Значило ли это, что я был не прав, добиваясь его сестры?

— Ты был прав, — сказал Дорн, заметив, что я нахмурился. — Прав, когда признался ей, что любишь ее и хочешь на ней жениться. Быть может, ей нужно было услышать это, чтобы лучше разобраться в своих чувствах. Женщине проще, когда мужчина говорит ей все начистоту. И мужчине лучше знать все, что чувствует женщина.

— Она высказала мне свои чувства совершенно недвусмысленно.

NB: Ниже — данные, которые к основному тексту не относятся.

-- ==== Sys2Proof/Decode.lean ====
section
/-! DEFINITION. The decoder of host accesses (command words: spec/30_encoding.md R140 to R147; register offsets:
spec/10_state.md R33), total, and the encoder written from the same tables. -/

namespace Sys2Proof

/-! ### Command words -/

/-- OPC, bits [7:0] of a command word (R140). -/
def opcField (w : Word) : BitVec 8 := w.extractLsb' 0 8
/-- IMM8, bits [15:8] of a command word (R140). -/
def immField (w : Word) : Byte := w.extractLsb' 8 8
/-- RSV, bits [31:16] of a command word (R140). -/
def rsvField (w : Word) : BitVec 16 := w.extractLsb' 16 16

/-- The numbers of the opcode map (R143). -/
def Opcode.number : Opcode → BitVec 8
  | .nop => 0x00
  | .crcInit => 0x01
  | .crcUpdBit => 0x02
  | .crcUpdTbl => 0x03
  | .tblBuild => 0x04
  | .crcCheck => 0x05
  | .sync => 0x06
  | .decode => 0x07
  | .frame => 0x08
  | .decodeBuf => 0x09

/-- The opcode with a number of the map (R143). -/
def opcodeOf (n : BitVec 8) : Option Opcode :=
  match n.toNat with
  | 0x00 => some .nop
  | 0x01 => some .crcInit
  | 0x02 => some .crcUpdBit
  | 0x03 => some .crcUpdTbl
  | 0x04 => some .tblBuild
  | 0x05 => some .crcCheck
  | 0x06 => some .sync
  | 0x07 => some .decode
  | 0x08 => some .frame
  | 0x09 => some .decodeBuf
  | _ => none

/-- The command of an opcode whose IMM8 is imm, `none` where the opcode takes no operand and imm is not 0 (R142). -/
def commandOf (op : Opcode) (imm : Byte) : Option Command :=
  match op with
  | .crcUpdBit => some (.crcUpdBit imm)
  | .crcUpdTbl => some (.crcUpdTbl imm)
  | .nop => if imm = 0 then some .nop else none
  | .crcInit => if imm = 0 then some .crcInit else none
  | .tblBuild => if imm = 0 then some .tblBuild else none
  | .crcCheck => if imm = 0 then some .crcCheck else none
  | .sync => if imm = 0 then some .sync else none
  | .decode => if imm = 0 then some .decode else none
  | .frame => if imm = 0 then some .frame else none
  | .decodeBuf => if imm = 0 then some .decodeBuf else none

/-- Decoding a command word, in the order of 30_encoding R145: RSV, then OPC, then IMM8. -/
def decodeCommand (w : Word) : Command :=
  if rsvField w ≠ 0 then .illegal w
  else
    match opcodeOf (opcField w) with
    | none => .illegal w
    | some op => (commandOf op (immField w)).getD (.illegal w)

/-- The instruction a command stands for. -/
def Command.toInstr : Command → Instr
  | .nop => .nop
  | .crcInit => .crcInit
  | .crcUpdBit b => .crcUpdBit b
  | .crcUpdTbl b => .crcUpdTbl b
  | .tblBuild => .tblBuild
  | .crcCheck => .crcCheck
  | .sync => .sync
  | .decode => .decode
  | .frame => .frame
  | .decodeBuf => .decodeBuf
  | .illegal w => .illegalCmd w

/-- The command word of an opcode with IMM8 = b and RSV = 0 (R140, R154). -/
def commandWord (op : Opcode) (b : Byte) : Word := (0 : BitVec 16) ++ b ++ op.number

/-! ### Register accesses -/

/-- The registers at one fixed offset each (10_state R33). -/
def mmioRows : List (Offset × (Access → Instr)) :=
  [(0x000, .mmioCmd),
   (0x004, .mmioStatus),
   (0x008, .mmioCrcCfg),
   (0x00C, .mmioCrcPoly),
   (0x010, .mmioCrcResult),
   (0x014, .mmioCrcCur),
   (0x018, .mmioCrcCurPoly),
   (0x01C, .mmioChkPayload),
   (0x020, .mmioChkSum),
   (0x024, .mmioChkRem),
   (0x028, .mmioSyncCfg),
   (0x02C, .mmioSensorNum),
   (0x030, .mmioHdrInfo),
   (0x034, .mmioCrcRx),
   (0x038, .mmioCrcCalc),
   (0x03C, .mmioTblInfo),
   (0x040, .mmioTblPoly),
   (0x060, .mmioPktDiff0),
   (0x064, .mmioPktDiff1),
   (0x068, .mmioPktDiff2),
   (0x06C, .mmioPktDiff3),
   (0x070, .mmioPktDiff4),
   (0x074, .mmioPktDiff5),
   (0x078, .mmioPktSum0),
   (0x07C, .mmioPktSum1),
   (0x080, .mmioPktSum2),
   (0x084, .mmioPktSum3),
   (0x088, .mmioPktSum4),
   (0x08C, .mmioPktSum5),
   (0x090, .mmioPktInfo),
   (0x094, .mmioPktDelay),
   (0x098, .mmioPktImuXy),
   (0x09C, .mmioPktImuZ)]

/-- The offset decode of 10_state R33: a fixed register, an FBUF word, a TABLE entry, or reserved (20_memory R103). -/
def decodeOffset (o : Offset) (a : Access) : Instr :=
  match mmioRows.lookup o with
  | some row => row a
  | none =>
    if 0x100 ≤ o.toNat ∧ o.toNat ≤ 0x130 then .mmioFbuf (o.extractLsb' 2 4) a
    else if 0x400 ≤ o.toNat ∧ o.toNat ≤ 0x7FC then .mmioTable (o.extractLsb' 2 8) a
    else .mmioReserved o a

/-- Why an access is no instruction: the bus errors of 20_memory R101. -/
inductive DecodeError where
  | wrongSize
  | misaligned
  deriving DecidableEq, Repr

/-- Decoding any instruction: every command word has a meaning (R147); an access must be 32 bits wide and aligned
(R101). -/
def decode : Code → Except DecodeError Instr
  | .cmdw w => .ok (decodeCommand w).toInstr
  | .mmio a =>
    if a.size ≠ .bits32 then .error .wrongSize
    else if a.offset.toNat % 4 ≠ 0 then .error .misaligned
    else .ok (decodeOffset a.offset a.access)

/-- An aligned 32-bit access at an offset. -/
def mmioCode (o : Offset) (a : Access) : Code := .mmio { offset := o, size := .bits32, access := a }

/-- The encoded form of a well-formed instruction (R143, R154; 10_state R33). -/
def encode : Instr → Code
  | .nop => .cmdw (commandWord .nop 0)
  | .crcInit => .cmdw (commandWord .crcInit 0)
  | .crcUpdBit b => .cmdw (commandWord .crcUpdBit b)
  | .crcUpdTbl b => .cmdw (commandWord .crcUpdTbl b)
  | .tblBuild => .cmdw (commandWord .tblBuild 0)
  | .crcCheck => .cmdw (commandWord .crcCheck 0)
  | .sync => .cmdw (commandWord .sync 0)
  | .decode => .cmdw (commandWord .decode 0)
  | .frame => .cmdw (commandWord .frame 0)
  | .decodeBuf => .cmdw (commandWord .decodeBuf 0)
  | .mmioCmd a => mmioCode 0x000 a
  | .mmioStatus a => mmioCode 0x004 a
  | .mmioCrcCfg a => mmioCode 0x008 a
  | .mmioCrcPoly a => mmioCode 0x00C a
  | .mmioCrcResult a => mmioCode 0x010 a
  | .mmioCrcCur a => mmioCode 0x014 a
  | .mmioCrcCurPoly a => mmioCode 0x018 a
  | .mmioChkPayload a => mmioCode 0x01C a
  | .mmioChkSum a => mmioCode 0x020 a
  | .mmioChkRem a => mmioCode 0x024 a
  | .mmioSyncCfg a => mmioCode 0x028 a
  | .mmioSensorNum a => mmioCode 0x02C a
  | .mmioHdrInfo a => mmioCode 0x030 a
  | .mmioCrcRx a => mmioCode 0x034 a
  | .mmioCrcCalc a => mmioCode 0x038 a
  | .mmioTblInfo a => mmioCode 0x03C a
  | .mmioTblPoly a => mmioCode 0x040 a
  | .mmioPktDiff0 a => mmioCode 0x060 a
  | .mmioPktDiff1 a => mmioCode 0x064 a
  | .mmioPktDiff2 a => mmioCode 0x068 a
  | .mmioPktDiff3 a => mmioCode 0x06C a
  | .mmioPktDiff4 a => mmioCode 0x070 a
  | .mmioPktDiff5 a => mmioCode 0x074 a
  | .mmioPktSum0 a => mmioCode 0x078 a
  | .mmioPktSum1 a => mmioCode 0x07C a
  | .mmioPktSum2 a => mmioCode 0x080 a
  | .mmioPktSum3 a => mmioCode 0x084 a
  | .mmioPktSum4 a => mmioCode 0x088 a
  | .mmioPktSum5 a => mmioCode 0x08C a
  | .mmioPktInfo a => mmioCode 0x090 a
  | .mmioPktDelay a => mmioCode 0x094 a
  | .mmioPktImuXy a => mmioCode 0x098 a
  | .mmioPktImuZ a => mmioCode 0x09C a
  | .mmioFbuf k a => mmioCode (0x100 + 4 * k.setWidth 12) a
  | .mmioTable i a => mmioCode (0x400 + 4 * i.setWidth 12) a
  | .mmioReserved o a => mmioCode o a
  | .illegalCmd w => .cmdw w

/-- The offset of a register (10_state R33). -/
def Reg.offset : Reg → Offset
  | .cmd => 0x000
  | .status => 0x004
  | .crcCfg => 0x008
  | .crcPoly => 0x00C
  | .crcResult => 0x010
  | .crcCur => 0x014
  | .crcCurPoly => 0x018
  | .chkPayload => 0x01C
  | .chkSum => 0x020
  | .chkRem => 0x024
  | .syncCfg => 0x028
  | .sensorNum => 0x02C
  | .hdrInfo => 0x030
  | .crcRx => 0x034
  | .crcCalc => 0x038
  | .tblInfo => 0x03C
  | .tblPoly => 0x040
  | .pktDiff j => BitVec.ofNat 12 (0x060 + 4 * j.val)
  | .pktSum j => BitVec.ofNat 12 (0x078 + 4 * j.val)
  | .pktInfo => 0x090
  | .pktDelay => 0x094
  | .pktImuXy => 0x098
  | .pktImuZ => 0x09C
  | .fbuf k => BitVec.ofNat 12 (0x100 + 4 * k.val)
  | .table i => BitVec.ofNat 12 (0x400 + 4 * i.toNat)

/-! ### Words of the opcode table -/

/-- The instruction whose opcode-table bits are w. A row of at most 16 bits is an MMIO row: bits [11:0] are the offset,
and the direction and the data, which the table gives no bits, are those of bits that are 0: a read (log 8). A longer row
is a command word. -/
def tableCode (nbits w : Nat) : Option Code :=
  if nbits ≤ 16 then
    if w < 0x1000 then some (mmioCode (BitVec.ofNat 12 w) .read) else none
  else
    if w < 0x100000000 then some (.cmdw (BitVec.ofNat 32 w)) else none

/-- The instruction the decoder reads from a word of the opcode table. -/
def decodeTableWord (nbits w : Nat) : Option Instr :=
  match tableCode nbits w with
  | some c =>
    match decode c with
    | .ok i => some i
    | .error _ => none
  | none => none

end Sys2Proof
end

— Что ж, она умеет держать слово.

Дорн помолчал.

— Оба мы, — продолжал он после небольшой паузы, — будем рады, зная, что она идет к своей цели уверенно, без сомнений и колебаний. И хотя мы не можем знать этого наверняка, нам обоим известно, что Дорна человек отважный и сильный. А это уже кое-что значит.

Я кивнул.

— Мне бы хотелось объяснить тебе то, что ты еще, по-моему, не до конца понимаешь. Правильно, что вы не пустились вдвоем наугад в бурное море, не имея в лодке достаточных запасов. Ты не настаивал на подобном путешествии, так что ж из того, что сестра оказалась более дальновидной?

— Но задета моя гордость! — воскликнул я.

— Ты ни в чем не виноват. Разве ты не любил Дорну еще больше за ее проницательность и умение предвидеть события? Разве не любил ты ее за склонность к риску, за желание дать развиться заложенным в ней чертам? Ты любил человека, достойного любви. А это великая вещь! И ты ничем не умалил своего достоинства. Союз крепок тогда, когда двое находят общий язык. И не твоя вина, что вы с сестрой по-разному смотрите на мир. Ты тоже по-своему прав.

— Какая же мне польза от моей правоты?

— Какая польза от неразделенной любви? А разве тебе не кажется, что любовь — это всегда благо, всегда польза? Я уверен, ты чувствуешь это! Да, крушение надежд болезненно. Однако любовь — всегда благо, и лучше, если ты любишь человека достойного… Позволь мне говорить начистоту.

— Разумеется!

— Я боялся того, что случилось, и много думал об этом. Мне не под силу переменить твое мнение, но, может быть, мои мысли помогут тебе разобраться в собственных. Что еще может сделать друг?

Слова Дорна глубоко тронули меня. То, что, как я полагал, уже умерло, оказалось живым и вновь отозвалось болью.

— Скажи мне, я хочу знать все, что ты думаешь, — ответил я.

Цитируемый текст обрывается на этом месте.